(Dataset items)
/-- The premises of `Obligations.QuotasModerationAndReset`, clause by clause, are met. -/
theorem witness_QuotasModerationAndReset :
  (∃ (s : State) (dt : Nat) (p : Path) (x : Session) (q : TReq) (rs : List Nat) (cs : List Nat),
    Issued (s.elapse dt) p x q 2368 32 Perm.any ∧ (65536 < rs.sum ∨ 2048 < cs.sum ∨ ∃ d, d ∈ List.range 16 ∧ ((nth rs d < (s.elapse dt).ringsOn fun m x => (s.elapse dt).fnDom (fnOfKey m) == d) ∨ nth cs d < (s.elapse dt).ringsOn fun m r => (s.elapse dt).fnDom (fnOfKey m) == d && decide (r.kind ≥ 2)))) ∧
  (∃ (s : State) (dt : Nat) (p : Path) (x : Session) (q : TReq) (rs : List Nat) (cs : List Nat),
    Issued (s.elapse dt) p x q 2368 32 Perm.any ∧ (¬(65536 < rs.sum ∨ 2048 < cs.sum ∨ ∃ d, d ∈ List.range 16 ∧ ((nth rs d < (s.elapse dt).ringsOn fun m x => (s.elapse dt).fnDom (fnOfKey m) == d) ∨ nth cs d < (s.elapse dt).ringsOn fun m r => (s.elapse dt).fnDom (fnOfKey m) == d && decide (r.kind ≥ 2))))) ∧
  (∃ (s : State) (dt : Nat) (p : Path) (x : Session) (q : TReq) (v : Nat),
    Issued (s.elapse dt) p x q 2369 1 (if v.testBit 24 = true then Perm.owner ((s.elapse dt).fnDom (v % 256 * 4096)) else Perm.owner 0) ∧ v < 2 ^ 25 ∧ (s.elapse dt).fnExists (fnOf v) = false) ∧
  (∃ (s : State) (dt : Nat) (p : Path) (x : Session) (q : TReq) (v : Nat),
    Issued (s.elapse dt) p x q 2369 1 (if v.testBit 24 = true then Perm.owner ((s.elapse dt).fnDom (v % 256 * 4096)) else Perm.owner 0) ∧ v < 2 ^ 25 ∧ (s.elapse dt).fnExists (fnOf v) = true ∧ (s.fn (fnOf v)).inReset = true ∧ (s.elapse dt).vfsOf (fnOf v) = []) ∧
  (∃ (s : State) (dt : Nat) (p : Path) (x : Session) (q : TReq) (v : Nat),
    Issued (s.elapse dt) p x q 2369 1 (if v.testBit 24 = true then Perm.owner ((s.elapse dt).fnDom (v % 256 * 4096)) else Perm.owner 0) ∧ v < 2 ^ 25 ∧ (s.elapse dt).fnExists (fnOf v) = true ∧ (s.fn (fnOf v)).inReset = false ∧ ((s.elapse dt).vfsOf (fnOf v) = [] ∧ ((s.elapse dt).pfn (fnOf v)).wins = [] ∧ s.tm.queues = [] ∧ s.tm.scheds = [] ∧ s.rdma.qps = [] ∧ s.rdma.mrs = [] ∧ s.rdma.intake = [] ∧ s.rdma.eventRings = [] ∧ s.stor.nss = [] ∧ s.stor.cmds = [] ∧ s.dma.waits = [] ∧ s.slu.store = [] ∧ s.pcie.reads = [] ∧ s.pcie.held = [] ∧ s.tb.latch = [] ∧ s.led.chains = [] ∧ s.ports.ports = [] ∧ (List.all s.rings.rings fun y => fnOfKey y.fst != fnOf v || y.snd.posters.isEmpty && y.snd.engine != 4) = true) ∧ s.tosen.opens = [] ∧ (∀ (r : Nat), p ≠ Path.ring (fnOf v) r) ∧ s.tosen.sessions = [x] ∧ x.path = p ∧ (s.elapse dt).Plain) ∧
  (∃ (s : State) (dt : Nat) (f : Nat),
    (s.elapse dt).Plain ∧ (s.firmware = false ∨ (s.elapse dt).cfgOpen f = false) ∧ s.glb.mode ≠ Mode.recovery) ∧
  (∃ (s : State) (dt : Nat) (f : Nat),
    (s.elapse dt).Plain ∧ s.firmware = true ∧ s.glb.mode ≠ Mode.recovery ∧ (s.elapse dt).cfgOpen f = true ∧ ((s.elapse dt).vfsOf f = [] ∧ ((s.elapse dt).pfn f).wins = [] ∧ s.tm.queues = [] ∧ s.tm.scheds = [] ∧ s.rdma.qps = [] ∧ s.rdma.mrs = [] ∧ s.rdma.intake = [] ∧ s.rdma.eventRings = [] ∧ s.stor.nss = [] ∧ s.stor.cmds = [] ∧ s.dma.waits = [] ∧ s.slu.store = [] ∧ s.pcie.reads = [] ∧ s.pcie.held = [] ∧ s.tb.latch = [] ∧ s.led.chains = [] ∧ s.ports.ports = [] ∧ (List.all s.rings.rings fun y => fnOfKey y.fst != f || y.snd.posters.isEmpty && y.snd.engine != 4) = true) ∧ (s.fn f).inReset = false ∧ s.tosen.sessions = [] ∧ s.tosen.opens = []) ∧
  (∃ (s : State) (dt : Nat),
    (s.elapse dt).Plain ∧ s.glb.mode = Mode.recovery ∧ (s.elapse dt).cfgOpen 0 = true) ∧
  (∃ (s : State) (dt : Nat) (f : Nat),
    (s.elapse dt).Plain ∧ (s.fn f).inReset = true ∧ (f = 0 → s.boot.trial = false) ∧ ((s.elapse dt).pfn f).resetPaths = []) ∧
  (∃ (s : State) (dt : Nat) (p : Path) (x : Session) (q : TReq) (f : Nat),
    (s.elapse dt).Settled ∧ (s.fn f).inReset = true ∧ (f = 0 → s.boot.trial = false) ∧ ((s.elapse dt).pfn f).resetPaths = [p] ∧ Awaits (s.elapse dt) p x q 2369) ∧
  (∃ (s : State) (dt : Nat),
    (s.elapse dt).Plain ∧ ((List.all s.rings.rings fun y => !y.snd.modHeld || decide ((s.elapse dt).now < y.snd.modEnd)) = true)) ∧
  (∃ (s : State) (dt : Nat) (k : Nat) (r : Ring),
    (s.elapse dt).Plain ∧ s.rings.rings = [(k, r)] ∧ r.modHeld = true ∧ r.modEnd ≤ (s.elapse dt).now ∧ r.mod ≠ 0 ∧ (s.elapse dt).mute (fnOfKey k) = false ∧ ((s.elapse dt).pfn (fnOfKey k)).masked r.vector = true) ∧
  (∃ (s : State) (dt : Nat) (k : Nat) (r : Ring),
    (s.elapse dt).Plain ∧ s.rings.rings = [(k, r)] ∧ r.modHeld = true ∧ r.modEnd ≤ (s.elapse dt).now ∧ r.mod ≠ 0 ∧ (s.elapse dt).mute (fnOfKey k) = false ∧ ((s.elapse dt).pfn (fnOfKey k)).masked r.vector = false ∧ (s.elapse dt).waits (fnOfKey k) = false) :=
  ⟨⟨(ask (linked .service) 0x0940 32), 3, (.mp 1), (sess 0x0940 32), (req 0x0940 32), (List.replicate 16 4097), (List.replicate 16 128),
      issued_of (by decide +kernel), by decide +kernel⟩,
    ⟨(ask (post1 {}) 0x0940 32), 3, (.mp 1), (sess 0x0940 32), (req 0x0940 32), (List.replicate 16 4096), (List.replicate 16 128),
      issued_of (by decide +kernel), by decide +kernel⟩,
    ⟨(ask (linked .service) 0x0941 1), 3, (.mp 1), (sess 0x0941 1), (req 0x0941 1), 1,
      issued_of (by decide +kernel), by decide +kernel⟩,
    ⟨(ask { mapped .service with glb.fns := [(4096, { inReset := true })] } 0x0941 1), 3, (.mp 1), (sess 0x0941 1), (req 0x0941 1), 1,
      issued_of (by decide +kernel), by decide +kernel⟩,
    ⟨(ask { mapped .service with rings.rings := [(rkey 4096 3, { enable := true })] } 0x0941 1), 3, (.mp 1), (sess 0x0941 1), (req 0x0941 1), 1,
      issued_of (by decide +kernel), by decide +kernel, by decide +kernel, by decide +kernel, by decide +kernel, by decide +kernel, (fun _ h => nomatch h), by decide +kernel, by decide +kernel, plain_of (by decide +kernel)⟩,
    ⟨(inMode .service), 3, 0,
      plain_of (by decide +kernel), by decide +kernel⟩,
    ⟨{ mapped .service with rings.rings := [(rkey 4096 3, { enable := true }), (rkey 0 3, { enable := true })] }, 3, 4096,
      plain_of (by decide +kernel), by decide +kernel⟩,
    ⟨{ linked .recovery with boot.recOffer := 5 }, 3,
      plain_of (by decide +kernel), by decide +kernel⟩,
    ⟨{ mapped .service with glb.fns := [(0, { inReset := true })] }, 3, 0,
      plain_of (by decide +kernel), by decide +kernel⟩,
    ⟨(wait { mapped .service with glb.fns := [(4096, { inReset := true })], pcie.fns := [(4096, { resetPaths := [.mp 1] })] } 0x0941 1), 3, (.mp 1), (busy 0x0941 1), (req 0x0941 1), 4096,
      settled_of (by decide +kernel), by decide +kernel, by decide +kernel, by decide +kernel, awaits_of (by decide +kernel)⟩,
    ⟨(post1 { modHeld := true, modEnd := 4 }), 3,
      plain_of (by decide +kernel), by decide +kernel⟩,
    ⟨(post1 { modHeld := true, modEnd := 3, mod := 1 }), 3, (rkey 0 3), { enable := true, modHeld := true, modEnd := 3, mod := 1 },
      plain_of (by decide +kernel), by decide +kernel⟩,
    ⟨{ post1 { modHeld := true, modEnd := 3, mod := 1 } with pcie.fns := [(0, { mse := true, bme := true, msixOn := true, msix := [(3, 0)] })] }, 3, (rkey 0 3), { enable := true, modHeld := true, modEnd := 3, mod := 1 },
      plain_of (by decide +kernel), by decide +kernel⟩⟩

* _What to work on_
List every line above that contains the word "boot".

* _Solution for this task_
    (s.elapse dt).Plain ∧ (s.fn f).inReset = true ∧ (f = 0 → s.boot.trial = false) ∧ ((s.elapse dt).pfn f).resetPaths = []) ∧
    (s.elapse dt).Settled ∧ (s.fn f).inReset = true ∧ (f = 0 → s.boot.trial = false) ∧ ((s.elapse dt).pfn f).resetPaths = [p] ∧ Awaits (s.elapse dt) p x q 2369) ∧
    ⟨{ linked .recovery with boot.recOffer := 5 }, 3,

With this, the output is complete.